Virtual queues on top of the Kafka API.

Topics

Three topics must be created in order to use VirtualQueues.

Data topic

The data topic is where the records for the virtual queues live.

You will want to create this with a relatively high partition count, and ensure that the offset topic has the same number of partitions.

Offset topic

The offset topic is used to track the virtual offsets of the virtual consumers of virtual queues.

The offset topic (env KAFKA_OFFSET_TOPIC) should have the exact same number of partitions as the data topic always.

Partitions topic

A topic for partition assignment must be created. This topic is used so that consumers can simply discover the current assignment of partitions. This allows consumers to cache the partition assignment map on change to provide to consumers.

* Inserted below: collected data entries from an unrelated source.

-- ==== Sys2Proof/Laws/State.lean ====
section
/-!
SUPPORT. What each update of State leaves: one lemma per field and update, so that no proof unfolds a record update;
and what a read after an update gives.
-/
namespace Sys2Proof.Machine

variable {s : State}

/-! ### setW -/

@[simp] theorem setW_pending (k : Nat) (v : W32) : (s.setW k v).pending = s.pending := rfl
@[simp] theorem setW_free (k : Nat) (v : W32) : (s.setW k v).free = s.free := rfl
@[simp] theorem setW_tick (k : Nat) (v : W32) : (s.setW k v).tick = s.tick := rfl
@[simp] theorem setW_cores (k : Nat) (v : W32) : (s.setW k v).cores = s.cores := rfl
@[simp] theorem setW_stops (k : Nat) (v : W32) : (s.setW k v).stops = s.stops := rfl
@[simp] theorem setW_dies (k : Nat) (v : W32) : (s.setW k v).dies = s.dies := rfl
@[simp] theorem setW_parts (k : Nat) (v : W32) : (s.setW k v).parts = s.parts := rfl
@[simp] theorem setW_pat (k : Nat) (v : W32) : (s.setW k v).pat = s.pat := rfl
@[simp] theorem setW_crcUnits (k : Nat) (v : W32) : (s.setW k v).crcUnits = s.crcUnits := rfl
@[simp] theorem setW_hostIn (k : Nat) (v : W32) : (s.setW k v).hostIn = s.hostIn := rfl
@[simp] theorem setW_fuses (k : Nat) (v : W32) : (s.setW k v).fuses = s.fuses := rfl
@[simp] theorem setW_flash (k : Nat) (v : W32) : (s.setW k v).flash = s.flash := rfl
@[simp] theorem setW_hbm (k : Nat) (v : W32) : (s.setW k v).hbm = s.hbm := rfl
@[simp] theorem setW_ctls (k : Nat) (v : W32) : (s.setW k v).ctls = s.ctls := rfl
@[simp] theorem setW_srams (k : Nat) (v : W32) : (s.setW k v).srams = s.srams := rfl
@[simp] theorem setW_gatedTicks (k : Nat) (v : W32) : (s.setW k v).gatedTicks = s.gatedTicks := rfl
@[simp] theorem setW_acks (k : Nat) (v : W32) : (s.setW k v).acks = s.acks := rfl
@[simp] theorem setW_links (k : Nat) (v : W32) : (s.setW k v).links = s.links := rfl
@[simp] theorem setW_ports (k : Nat) (v : W32) : (s.setW k v).ports = s.ports := rfl
@[simp] theorem setW_net (k : Nat) (v : W32) : (s.setW k v).net = s.net := rfl
@[simp] theorem setW_ent (k : Nat) (v : W32) : (s.setW k v).ent = s.ent := rfl
@[simp] theorem setW_hostcfg (k : Nat) (v : W32) : (s.setW k v).hostcfg = s.hostcfg := rfl
@[simp] theorem setW_out (k : Nat) (v : W32) : (s.setW k v).out = s.out := rfl
@[simp] theorem setW_mon (k : Nat) (v : W32) : (s.setW k v).mon = s.mon := rfl
@[simp] theorem setW_pwr (k : Nat) (v : W32) : (s.setW k v).pwr = s.pwr := rfl
@[simp] theorem core_setW (i : Nat) (k : Nat) (v : W32) : (s.setW k v).core i = s.core i := rfl
@[simp] theorem stop_setW (i : Nat) (k : Nat) (v : W32) : (s.setW k v).stop i = s.stop i := rfl
@[simp] theorem die_setW (i : Nat) (k : Nat) (v : W32) : (s.setW k v).die i = s.die i := rfl
@[simp] theorem part_setW (i : Nat) (k : Nat) (v : W32) : (s.setW k v).part i = s.part i := rfl
@[simp] theorem unit_setW (i : Nat) (k : Nat) (v : W32) : (s.setW k v).unit i = s.unit i := rfl
@[simp] theorem ctl_setW (i : Nat) (k : Nat) (v : W32) : (s.setW k v).ctl i = s.ctl i := rfl
@[simp] theorem link_setW (i : Nat) (k : Nat) (v : W32) : (s.setW k v).link i = s.link i := rfl
@[simp] theorem port_setW (i : Nat) (k : Nat) (v : W32) : (s.setW k v).port i = s.port i := rfl

/-! ### set64 -/

@[simp] theorem set64_pending (o : Nat) (v : W64) : (s.set64 o v).pending = s.pending := rfl
@[simp] theorem set64_free (o : Nat) (v : W64) : (s.set64 o v).free = s.free := rfl
@[simp] theorem set64_tick (o : Nat) (v : W64) : (s.set64 o v).tick = s.tick := rfl
@[simp] theorem set64_cores (o : Nat) (v : W64) : (s.set64 o v).cores = s.cores := rfl
@[simp] theorem set64_stops (o : Nat) (v : W64) : (s.set64 o v).stops = s.stops := rfl
@[simp] theorem set64_dies (o : Nat) (v : W64) : (s.set64 o v).dies = s.dies := rfl
@[simp] theorem set64_parts (o : Nat) (v : W64) : (s.set64 o v).parts = s.parts := rfl
@[simp] theorem set64_pat (o : Nat) (v : W64) : (s.set64 o v).pat = s.pat := rfl
@[simp] theorem set64_crcUnits (o : Nat) (v : W64) : (s.set64 o v).crcUnits = s.crcUnits := rfl
@[simp] theorem set64_hostIn (o : Nat) (v : W64) : (s.set64 o v).hostIn = s.hostIn := rfl
@[simp] theorem set64_fuses (o : Nat) (v : W64) : (s.set64 o v).fuses = s.fuses := rfl
@[simp] theorem set64_flash (o : Nat) (v : W64) : (s.set64 o v).flash = s.flash := rfl
@[simp] theorem set64_hbm (o : Nat) (v : W64) : (s.set64 o v).hbm = s.hbm := rfl
@[simp] theorem set64_ctls (o : Nat) (v : W64) : (s.set64 o v).ctls = s.ctls := rfl
@[simp] theorem set64_srams (o : Nat) (v : W64) : (s.set64 o v).srams = s.srams := rfl
@[simp] theorem set64_gatedTicks (o : Nat) (v : W64) : (s.set64 o v).gatedTicks = s.gatedTicks := rfl
@[simp] theorem set64_acks (o : Nat) (v : W64) : (s.set64 o v).acks = s.acks := rfl
@[simp] theorem set64_links (o : Nat) (v : W64) : (s.set64 o v).links = s.links := rfl
@[simp] theorem set64_ports (o : Nat) (v : W64) : (s.set64 o v).ports = s.ports := rfl
@[simp] theorem set64_net (o : Nat) (v : W64) : (s.set64 o v).net = s.net := rfl
@[simp] theorem set64_ent (o : Nat) (v : W64) : (s.set64 o v).ent = s.ent := rfl
@[simp] theorem set64_hostcfg (o : Nat) (v : W64) : (s.set64 o v).hostcfg = s.hostcfg := rfl
@[simp] theorem set64_out (o : Nat) (v : W64) : (s.set64 o v).out = s.out := rfl
@[simp] theorem set64_mon (o : Nat) (v : W64) : (s.set64 o v).mon = s.mon := rfl
@[simp] theorem set64_pwr (o : Nat) (v : W64) : (s.set64 o v).pwr = s.pwr := rfl
@[simp] theorem core_set64 (i : Nat) (o : Nat) (v : W64) : (s.set64 o v).core i = s.core i := rfl
@[simp] theorem stop_set64 (i : Nat) (o : Nat) (v : W64) : (s.set64 o v).stop i = s.stop i := rfl
@[simp] theorem die_set64 (i : Nat) (o : Nat) (v : W64) : (s.set64 o v).die i = s.die i := rfl
@[simp] theorem part_set64 (i : Nat) (o : Nat) (v : W64) : (s.set64 o v).part i = s.part i := rfl
@[simp] theorem unit_set64 (i : Nat) (o : Nat) (v : W64) : (s.set64 o v).unit i = s.unit i := rfl
@[simp] theorem ctl_set64 (i : Nat) (o : Nat) (v : W64) : (s.set64 o v).ctl i = s.ctl i := rfl
@[simp] theorem link_set64 (i : Nat) (o : Nat) (v : W64) : (s.set64 o v).link i = s.link i := rfl
@[simp] theorem port_set64 (i : Nat) (o : Nat) (v : W64) : (s.set64 o v).port i = s.port i := rfl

This topic is very low throughput, and should have a single partition.

Consumers

Consumer-aware partitioning

Unlike other distributed systems, VirtualQueues will NOT forward requests to the correct node. Consumers should be partition-aware by downloading the partition assignment map on boot and intervals (and when ever a 409 conflict is returned), and should always go direct to the respective node for a given virtual queue. This means that consumers need to support the same partitioning function (murmur2 with a specific seed) that is used here. An example in Go is provided in utils.Go#GetPartition.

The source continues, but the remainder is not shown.